The invoice was issued by Acme Corporation on January 15th, 2024,
with invoice number INV-2024-001847. The total amount is four thousand,
nine hundred and ninety-nine dollars, due by February 14th, 2024.
The invoice covers software licensing services. Overall I'm fairly confident
in this extraction though the due date was somewhat unclear in the document.
"""
# Structured JSON (~60 tokens) — same information, 60% fewer tokens:
json_extraction = {
"vendor": "Acme Corporation",
"invoice_id": "INV-2024-001847",
"date": "2024-01-15",
"amount": 4999.00,
"due_date": "2024-02-14",
"service_type": "software_licensing",
"confidence": {"overall": "medium", "uncertain_fields": [{"field": "due_date"}]}
}
# JSON is:
# - 60% fewer tokens
# - Directly parseable — no extraction step
# - Machine-verifiable via schema
# - Confidence embedded — no second API call for routing
Pipeline Efficiency
# ❌ Prose pipeline — multiple inefficient steps
async def prose_pipeline(document: bytes) -> dict:
# Step 1: Extraction (~150 token result)
prose = await call_claude(
"Extract invoice data and summarize it in prose.",
document
)
# Step 2: Re-extraction from prose (~adds 150 tokens to context)
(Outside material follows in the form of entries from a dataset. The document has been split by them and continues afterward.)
/-- BAR.SYNC and BAR.ARRIVE (R77, R78): each counts an arrival; the k-th of the phase releases the waiters and starts a new phase; SYNC
waits for it; a count beyond the choirs of the core, or other than the one in force, raises ERR_BARRIER_COUNT. GBAR (R79) waits
until every choir of the gang has arrived or ended. Each is a release of its choir's stores (R289). -/
def BarriersReleaseOnTheLastArrival : Prop :=
  BarResult .barSync 0xA0 true ∧ BarResult .barArrive 0xA1 false ∧
  (∀ s c e d x, Issues s c e 0xA2 specNone d x →
    let d0 := storesOut d x
    let h := (d0.core x.n).choir x.slot
    let arrivedAt := fun (m slot : Nat) => (m = x.n ∧ slot = x.slot) ∨ slot ∈ (d0.core m).gbar ∨ ((d0.core m).choir slot).ended = true
    let all := ∀ m ∈ d0.gangOf x.n, (d0.core m).started = true ∧
      ∀ slot < ((d0.core m).task.map (·.choirs)).getD 0, arrivedAt m slot
    x.n ∈ d0.gangOf x.n → (d0.gangOf x.n).Nodup → h.wait = .none →
    ∃ d', acts (.gbar c e) s c d' ∧ { d' with nave := d0.nave } = d0 ∧
      (all → (∀ m ∈ d0.gangOf x.n, (d'.core m).gbar = [] ∧ ∀ slot, ((d'.core m).choir slot).wait ≠ .gbar) ∧
        (d'.core x.n).choir x.slot = { h with pc := h.pc + 16 }) ∧
      (¬ all → (d'.core x.n).choir x.slot = { h with pc := h.pc + 16, wait := .gbar } ∧ x.slot ∈ (d'.core x.n).gbar ∧
        ∀ m, m ≠ x.n → d'.core m = d0.core m))

/-- MMA queues an instruction under the next token, MWAIT and MFLAGS wait for a token and MFLAGS writes its summary, STALE when it is no
longer held; a token never issued raises ERR_MATRIX_TOKEN (R163, R173, R174, R177, R178). -/
def MatrixTokensAreIssuedInOrder : Prop :=
  (∀ s c e d x, Issues s c e 0xB0 specMma d x → (d.core x.n).mmq.length < 8 → (x.h.uget (iSa x.w)).1 % 64 = 0 →
    (x.h.uget (iSa x.w)).1 < 0x80000 → (d.core x.n).mmIssued + 1 < 2 ^ 32 →
    let k := d.core x.n
    let q := k.mmq ++ [⟨k.mmIssued + 1, x.slot, (x.h.uget (iSa x.w)).1, x.h.fpctl % 4, x.h.pc, x.ex, k.lmRead (x.h.uget (iSa x.w)).1 64, none, none⟩]
    ∃ d', acts (.mma c e) s c d' ∧
      Writes (Dev.oinc (d.setCore x.n { k with mmIssued := k.mmIssued + 1, mmq := q }) O.MMA_ISSUED) x 1
        (fun _ => (k.mmIssued + 1, false)) 0 d') ∧
  (∀ s c e d x, Issues s c e 0xB1 specMwait d x →
    let t := (x.h.uget (iSa x.w)).1
    let h := { x.h with pc := x.h.pc + 16, wait := if t ≤ (d.core x.n).mmDone then Wait.none else .token t }
    (t ≤ (d.core x.n).mmIssued → acts (.mwait c e) s c (d.onChoir x.n x.slot fun _ => h)) ∧
    ((d.core x.n).mmIssued < t → ∃ d', acts (.mwait c e) s c d' ∧ RaisesExc d x 0x29 x.ex 0 t d')) ∧
  (∀ s c e d x, Issues s c e 0xB2 specMma d x →
    let t := (x.h.uget (iSa x.w)).1
    (t ≤ (d.core x.n).mmIssued → t ≤ (d.core x.n).mmDone → ∃ d', acts (.mflags c e) s c d' ∧
      Writes d x 1 (fun _ => ((mget (d.core x.n).mmFlags t).getD (2 ^ 31) % 2 ^ 32, false)) 0 d') ∧
    (t ≤ (d.core x.n).mmIssued → (d.core x.n).mmDone < t →
      let h := { x.h with pc := x.h.pc + 16, wait := Wait.flags t (iDst x.w) }
      acts (.mflags c e) s c (d.onChoir x.n x.slot fun _ => h)) ∧
    ((d.core x.n).mmIssued < t → ∃ d', acts (.mflags c e) s c d' ∧ RaisesExc d x 0x29 x.ex 0 t d'))

/-- The matrix unit (R164, R176, R178, R181, R201, R214 to R217): it decodes the descriptor of its first undecoded instruction as it stood at
issue, or raises ERR_POISON, ERR_LM_RANGE or ERR_MATRIX_DESCRIPTOR; a sub-gang starts when every one of its cores holds an agreeing
instruction at its head that has not started, and otherwise waits; an instruction completes in order, under its token, with its flag summary, the 16 most recent being held. -/
def MatrixUnitDecodesStartsAndCompletes : Prop :=
  (∀ s n t q, n < 256 → (s.dev.core n).task = some t → (s.dev.core n).exc = none → (s.dev.core n).mmq[firstUndecoded (s.dev.core n)]? = some q →
    let c := s.dev.core n
    let r := q.image
    let tag := c.tagBefore (firstUndecoded c) (mdTile r.1)
    let fits := mdIn r.1 ≠ 1 ∨ tag.1 = 0 ∨ tag = (1 + matAcc (mdA r.1), matEdge (mdA r.1))
    let legal := mdLegal (decide (s.dev.oget O.BLOCK8_PERMIT = 1)) t.gang n r.1 = true ∧ fits
    let fails := fun cause => ∃ d', exec (.mmaDecode n) s = .next { s with dev := d' } ∧
      CoreFails s.dev n ⟨cause, 0, q.pc, q.slot, q.voices, 0, q.addr, []⟩ d'
    (r.2 = true → fails 6) ∧
    (r.2 = false → mdRange n r.1 = false → 4 ≤ mdA r.1 → mdA r.1 ≤ 11 → fails 0x26) ∧
    (r.2 = false → (4 ≤ mdA r.1 → mdA r.1 ≤ 11 → mdRange n r.1 = true) → ¬ legal → fails 0x28) ∧
    (r.2 = false → mdRange n r.1 = true → legal → exec (.mmaDecode n) s = .next { s with dev := s.dev.setCore n (
      { c with mmq := setAt c.mmq (firstUndecoded c) { q with desc := some r.1 } }) })) ∧
  (∀ s n q x, n < 256 → (s.dev.core n).mmq.head? = some q → q.desc = some x → mdGang x ≠ 0 → q.res = none →
    let ms := rangeFrom (matFirst n x) (matCores x)
    (∀ m ∈ ms, ∀ p y, (s.dev.core m).mmq.head? = some p → p.desc = some y → mdGang y = mdGang x) →
    ((∃ m ∈ ms, ∀ p, (s.dev.core m).mmq.head? = some p → p.desc = none ∨ p.res.isSome = true) → exec (.mmaGangStart n) s = .next s) ∧
    ((∀ m ∈ ms, (s.dev.core m).exc = none ∧ ∃ p y, (s.dev.core m).mmq.head? = some p ∧ p.desc = some y ∧ p.res = none ∧
        mdAgree p y = mdAgree q x) → n ∈ ms →
      ∃ d', exec (.mmaGangStart n) s = .next { s with dev := d' } ∧ { d' with nave := s.dev.nave } = s.dev ∧
        (∀ m ∈ ms, ∃ p r, (s.dev.core m).mmq.head? = some p ∧
          d'.core m = { s.dev.core m with mmq := setAt (s.dev.core m).mmq 0 { p with res := some r } }) ∧
        ∀ m, m ∉ ms → d'.core m = s.dev.core m)) ∧
  (∀ s n q rest x, n < 256 → (s.dev.core n).mmq = q :: rest → q.desc = some x → (s.dev.core n).exc = none → (mdGang x ≠ 0 → q.res.isSome = true) →
    ∃ d' sum, exec (.mmaComplete n .none) s = .next { s with dev := d' } ∧ (d'.core n).mmq = rest ∧ (d'.core n).mmDone = q.token ∧
      (keysRise (s.dev.core n).mmFlags = true → (∀ f ∈ (s.dev.core n).mmFlags, f.1 < q.token) → mget (d'.core n).mmFlags q.token = some sum) ∧
      (d'.core n).mmFlags.length ≤ 16 ∧ d'.mem = s.dev.mem ∧ d'.l2 = s.dev.l2 ∧ (d'.core n).task = (s.dev.core n).task)

/-! ### Copies, stores that drain, and tasks -/

/-- ACOPY of legal ranges queues one copy for each executing voice in ascending order, and the choir goes on (R70, R132, R133). -/
def AsyncCopiesAreQueued : Prop :=
  ∀ s c e d x t d1 rs, Issues s c e 0x90 specAcopy d x → (d.core x.n).task = some t → t.tandem < 2 →
    let dir := bits (iMod x.w) 12 2
    let len := iImm x.w
    let src := fun v => srcA x (if dir = 0 then 2 else 1) v
    let dst := fun v => srcB x (if dir = 1 then 2 else 1) v
    len % 32 = 0 → 32 ≤ len → len ≤ 65536 →
    (∀ v ∈ voicesOf x.ex, src v % 32 = 0 ∧ dst v % 32 = 0 ∧ (dir ≠ 0 → src v + len ≤ 0x80000) ∧ (dir = 0 → dst v + len ≤ 0x80000) ∧
      (dir = 2 → dst v < 0x200000 ∧ dst v % 0x80000 + len ≤ 0x80000 ∧
        (x.n / 4 * 4 + dst v / 0x80000 = x.n ∨ x.n / 4 * 4 + dst v / 0x80000 ∈ d.gangOf x.n))) →
    d.acopyTrans x.n t.owner (if dir = 1 then 1 else 0) len
      (if dir = 2 then [] else (voicesOf x.ex).map fun v => (v, if dir = 0 then src v else dst v)) = (d1, rs) →
    sortVoices t (larkEng x.n) (if dir = 1 then 1 else 0) rs = .ok →
    ∃ d', exec (.acopy c e) s = .next { s with dev := d' } ∧
      (d'.core x.n).acopies.map copyFields = (d.core x.n).acopies.map copyFields ++ (voicesOf x.ex).map (fun v =>
        (dir, src v, dst v, len, if bit (iImm2 x.w) 7 then iImm2 x.w % 64 else 64, x.slot)) ∧
      (d'.core x.n).choir x.slot = { x.h with pc := x.h.pc + 16 } ∧ (d'.core x.n).lm = (d.core x.n).lm

/-- ACOPY_COMPLETION carries a copy out (R70, R277): LM to LM, LM to device memory, or device memory to LM; the copy leaves the queue and
its counter is credited. -/
def AsyncCopiesMoveData : Prop :=
  ∀ s n idx t a, n < 256 → (s.dev.core n).task = some t → t.tandem = 0 → (s.dev.core n).exc = none →
    (s.dev.core n).acopies[idx]? = some a →
    (a.dir = 2 → a.dst < 0x200000 → a.len % 32 = 0 →
      let m := n / 4 * 4 + a.dst / 0x80000
      ∃ d', exec (.acopyCompletion n idx) s = .next { s with dev := d' } ∧
        (∀ k, lmByte d' m k = if a.dst % 0x80000 ≤ k ∧ k < a.dst % 0x80000 + a.len then lmByte s.dev n (a.src + (k - a.dst % 0x80000))
          else lmByte s.dev m k) ∧
        (∀ m', m' ≠ m → (d'.core m').lm = (s.dev.core m').lm) ∧
        (d'.core n).acopies = (s.dev.core n).acopies.filter (fun b => b.id ≠ a.id) ∧
        (∀ k, s.dev.clockOf n = none → a.act < 64 → ((s.dev.core n).act a.act).landed a.len = some k → (d'.core n).act a.act = k) ∧
        (∀ k, s.dev.clockOf n = some k → a.act < 64 → ∃ k', d'.clockOf n = some k' ∧
          k'.upds.map (fun u => (u.core, u.idx, u.rank, u.op)) = k.upds.map (fun u => (u.core, u.idx, u.rank, u.op)) ++
            [(n, a.act, 0, .landed a.len)])) ∧
    (∀ d1 ps, a.dir = 1 → s.dev.translateAll (larkEng n) t.owner 1 (copyPieces a.dst a.len) = (d1, .inl ps) →
      (∀ p ∈ ps, ∃ i w b, p.1 = .dev i w b ∧ d1.lost b = false) →
      let d2 := ps.foldl (fun d p =>
        match p.1 with
        | .dev _ w b => d.larkWrite n t.owner w b ((((s.dev.core n).lmChunks a.src a.len).drop ((p.2.1 - a.dst) / 32)).take (p.2.2 / 32))
        | _ => d) d1
      exec (.acopyCompletion n idx) s = .next { s with dev := d2.acopyEnd n a }) ∧
    (∀ d1 ps d2 l, a.dir = 0 → a.requested = false →
      s.dev.translateAll (larkEng n) t.owner 0 (copyPieces a.src a.len) = (d1, .inl ps) → (∀ p ∈ ps, ∃ i w b, p.1 = .dev i w b) →
      ps.foldl (fun (acc : Dev × List Chunk × Bool) p =>
        match p.1 with
        | .dev _ w b => let r := acc.1.larkRead n t.owner w b p.2.2; (r.1, acc.2.1 ++ r.2.1, acc.2.2 || r.2.2)
        | _ => acc) (d1, [], false) = (d2, l, false) →
      exec (.acopyCompletion n idx) s = .next { s with dev := d2.acopyLand n a l })

/-- LD.G of bytes in one line that neither the choir's store-buffer entries nor the core's L1 hold (R48, R336, R337): the load waits in
the MSHR of the line, a new one with its fetch in L2 or, as one of at most 8 secondary misses, the one outstanding, or before L1 when the
line's MSHR or all 64 are full. L2_FILL of the line ends the MSHR, and each waiting voice receives its bytes. -/
def LoadsWaitForTheirLines : Prop :=
  (∀ s c e d x t d1 rs a i w0 p, Issues s c e 0x64 (specLoad true) d x → globFair d x (acting x) 0 t d1 rs → accScope x < 3 →
    accOrder x = 0 → bits (iMod x.w) 10 2 ≠ 2 → e = .none → (d1.core x.n).choir x.slot = x.h → ((d1.core x.n).task.map (·.tandem)) = some 0 →
    (∀ v ∈ acting x, dpaOf rs v / 128 = a ∧ (d1.core x.n).sbLook x.slot false (dpaOf rs v) (accBytes x) = .none) →
    rs.head?.map (·.2.2) = some (.dev i w0 p) → mget (d1.core x.n).l1 a = none →
    let r := winReq x.n t.owner w0 p false 0 0 0
    let mshrs := (d1.core x.n).mshrs
    let waits := fun (d3 : Dev) (todo : List L2Req) (ms : List L1Mshr) =>
      acts (.ldG c e) s c d3 ∧ (d3.core x.n).mshrs = ms ∧ d3.mem = d1.mem ∧ d3.l2.lines = d1.l2.lines ∧
      ∃ l, (d3.core x.n).choir x.slot = { x.h with pc := x.h.pc + 16, wait := .load, load := some l } ∧ l.vals = [] ∧ l.todo = todo ∧
        l.lines = (if todo = [] then [a] else [])
    (∀ m, mshrs.find? (fun m => m.req.dpa = 128 * a) = some m →
      (m.slots.length ≤ 8 → ∃ d3, d3.l2 = d1.l2 ∧
        waits d3 [] (mapIf (fun m => m.req.dpa = 128 * a) (fun m => { m with slots := m.slots ++ [x.slot] }) mshrs)) ∧
      (9 ≤ m.slots.length → ∃ d3, d3.l2 = d1.l2 ∧ waits d3 [r] mshrs)) ∧
    (mshrs.find? (fun m => m.req.dpa = 128 * a) = none → 64 ≤ mshrs.length → ∃ d3, d3.l2 = d1.l2 ∧ waits d3 [r] mshrs) ∧
    ∀ w, mshrs.find? (fun m => m.req.dpa = 128 * a) = none → mshrs.length < 64 → d1.quiescing (2 + sliceOf a / 48) = false →
      d1.l2.held = [] → d1.logs.badSlots.contains r.key = false → d1.l2.crossFailed = false → mget d1.l2.lines a = none →
      d1.l2.mshrs.any (fun m => m.line = a) = false → d1.l2NoAlloc r = false → d1.mshrFree r = true → freeWay d1 r w →
      (∀ u < w, ¬ freeWay d1 r u) →
      ∃ d3, waits d3 [] (mshrs ++ [⟨r, [x.slot]⟩]) ∧ d3.l2.mshrs = d1.l2.mshrs ++ [⟨a, some w, r, [(r, true)]⟩]) ∧
  ∀ s a r w n slot l, s.dev.l2.mshrs.find? (fun m => m.line = a) = some ⟨a, some w, r, [(r, true)]⟩ → r.write = false → r.requester = n →
    r.dpa = 128 * a → s.dev.l2.crossFailed = false → s.dev.l2.held = [] → s.dev.l2.resps = [] → s.dev.l2.inWay (setOf a) w = none →
    s.dev.reachable r.dpa = true → (s.dev.core n).mshrs = [⟨r, [slot]⟩] → mget (s.dev.core n).l1 a = none →
    ((s.dev.core n).task.map (·.tandem)) = some 0 → ((s.dev.core n).choir slot).load = some l → (∀ u, u ≠ slot → ((s.dev.core n).choir u).load = none) →
    l.vals = [] → l.todo = [] → l.lines = [a] → l.await = [] → l.order = 0 → l.scope < 3 → l.hint ≠ 2 → l.uni = false →
    l.voices.Pairwise (fun v u => v.1 ≠ u.1) → (∀ v ∈ l.voices, v.1 < 32 ∧ v.2.1 = false ∧ v.2.2.1 / 128 = a) →
    (l.size = 1 ∨ l.size = 2 ∨ l.size = 4 ∨ l.size = 8 ∨ l.size = 16) →
    let img := s.dev.lineImage a (s.dev.keyDraw r.key)
    ∃ d', exec (.l2Fill a) s = .next { s with dev := d' } ∧ (d'.core n).mshrs = [] ∧
      ((d'.core n).choir slot).wait = .none ∧ ((d'.core n).choir slot).load = none ∧
      ∀ v ∈ l.voices, partsOf (fun k => (((d'.core n).choir slot).vget k v.1).1) l.dst (if l.size ≤ 4 then 1 else l.size / 4) =
        extendTo l.sext l.size (bits img.1 (8 * (v.2.2.1 % 128)) (8 * l.size))

/-- STORE_BUFFER_DRAIN takes the oldest entry of a stall: into L1 below cloister scope, through to the home slice at cloister scope or
wider or under NO_L1, as posted writes to the host (R59, R129, R268, R276). -/
def StoreBuffersDrainInOrder : Prop :=
  ∀ s n k, n < 256 → k < 4 →
    ((s.dev.core n).sb.filter (fun e => e.slot % 4 = k) = [] → ∀ x, exec (.storeBufferDrain n ⟨k, x⟩) s = .next s) ∧
    ∀ e es, (s.dev.core n).sb.filter (fun e => e.slot % 4 = k) = e :: es → ((s.dev.core n).task.map (·.tandem)) = some 0 →
      (∀ slot rest sc, ((s.dev.core n).choir slot).wait ≠ .stores rest sc) →
      let c := { s.dev.core n with sb := (s.dev.core n).sb.erase e }
      let d := s.dev.setCore n c
      let line := e.sector / 4
      let sh := e.sector % 4 * 32
      let m := e.mask * 2 ^ sh
      let po := if e.poison then 15 else 0
      (∀ l, e.host = false → e.scope < 3 → mget c.l1 line = some l →
        let r := mergeLine m (e.data * 2 ^ (8 * sh)) po l.data l.poison
        ∃ d', exec (.storeBufferDrain n ⟨k, .none⟩) s = .next { s with dev := d' } ∧ (d'.core n).sb = c.sb ∧
          mget (d'.core n).l1 line = some { l with valid := l.valid ||| m, dirty := l.dirty ||| m, data := r.1, poison := r.2 } ∧
          (∀ j, j ≠ line → mget (d'.core n).l1 j = mget c.l1 j) ∧ d'.l2 = s.dev.l2 ∧ d'.mem = s.dev.mem) ∧
      (e.host = false → 3 ≤ e.scope ∨ e.hint = 2 → mget c.l1 line = none → d.lost (128 * line) = false →
        let r : L2Req := ⟨n, (c.task.map (·.owner)).getD 256, 128 * line, true, m, e.data * 2 ^ (8 * sh), po &&& sectorsOf m,
          e.policy, e.l2p, e.key⟩
        exec (.storeBufferDrain n ⟨k, .none⟩) s = .next { s with dev := (d.l2Access r).1 }) ∧
      (e.host = true → e.mask = 2 ^ 32 - 1 →
        let d' := d.postWrite ((e.vias.headD .ring).plus 0) (32 * e.sector) (leBytes 32 e.data) e.poison
        exec (.storeBufferDrain n ⟨k, .none⟩) s = .next { s with dev := d' })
structured = await call_claude(
f"Parse this summary into JSON: {prose}",
# Now context has: original document + prose + parsing request
)
# Step 3: Confidence check (~adds more context)
confidence = await call_claude(
f"Rate confidence of this extraction: {structured}"
)
# Total: 3 API calls, large context
return {"data": structured, "confidence": confidence}
# ✅ Structured pipeline — one efficient step
async def structured_pipeline(document: bytes) -> dict:
# Step 1: Direct structured extraction (single call)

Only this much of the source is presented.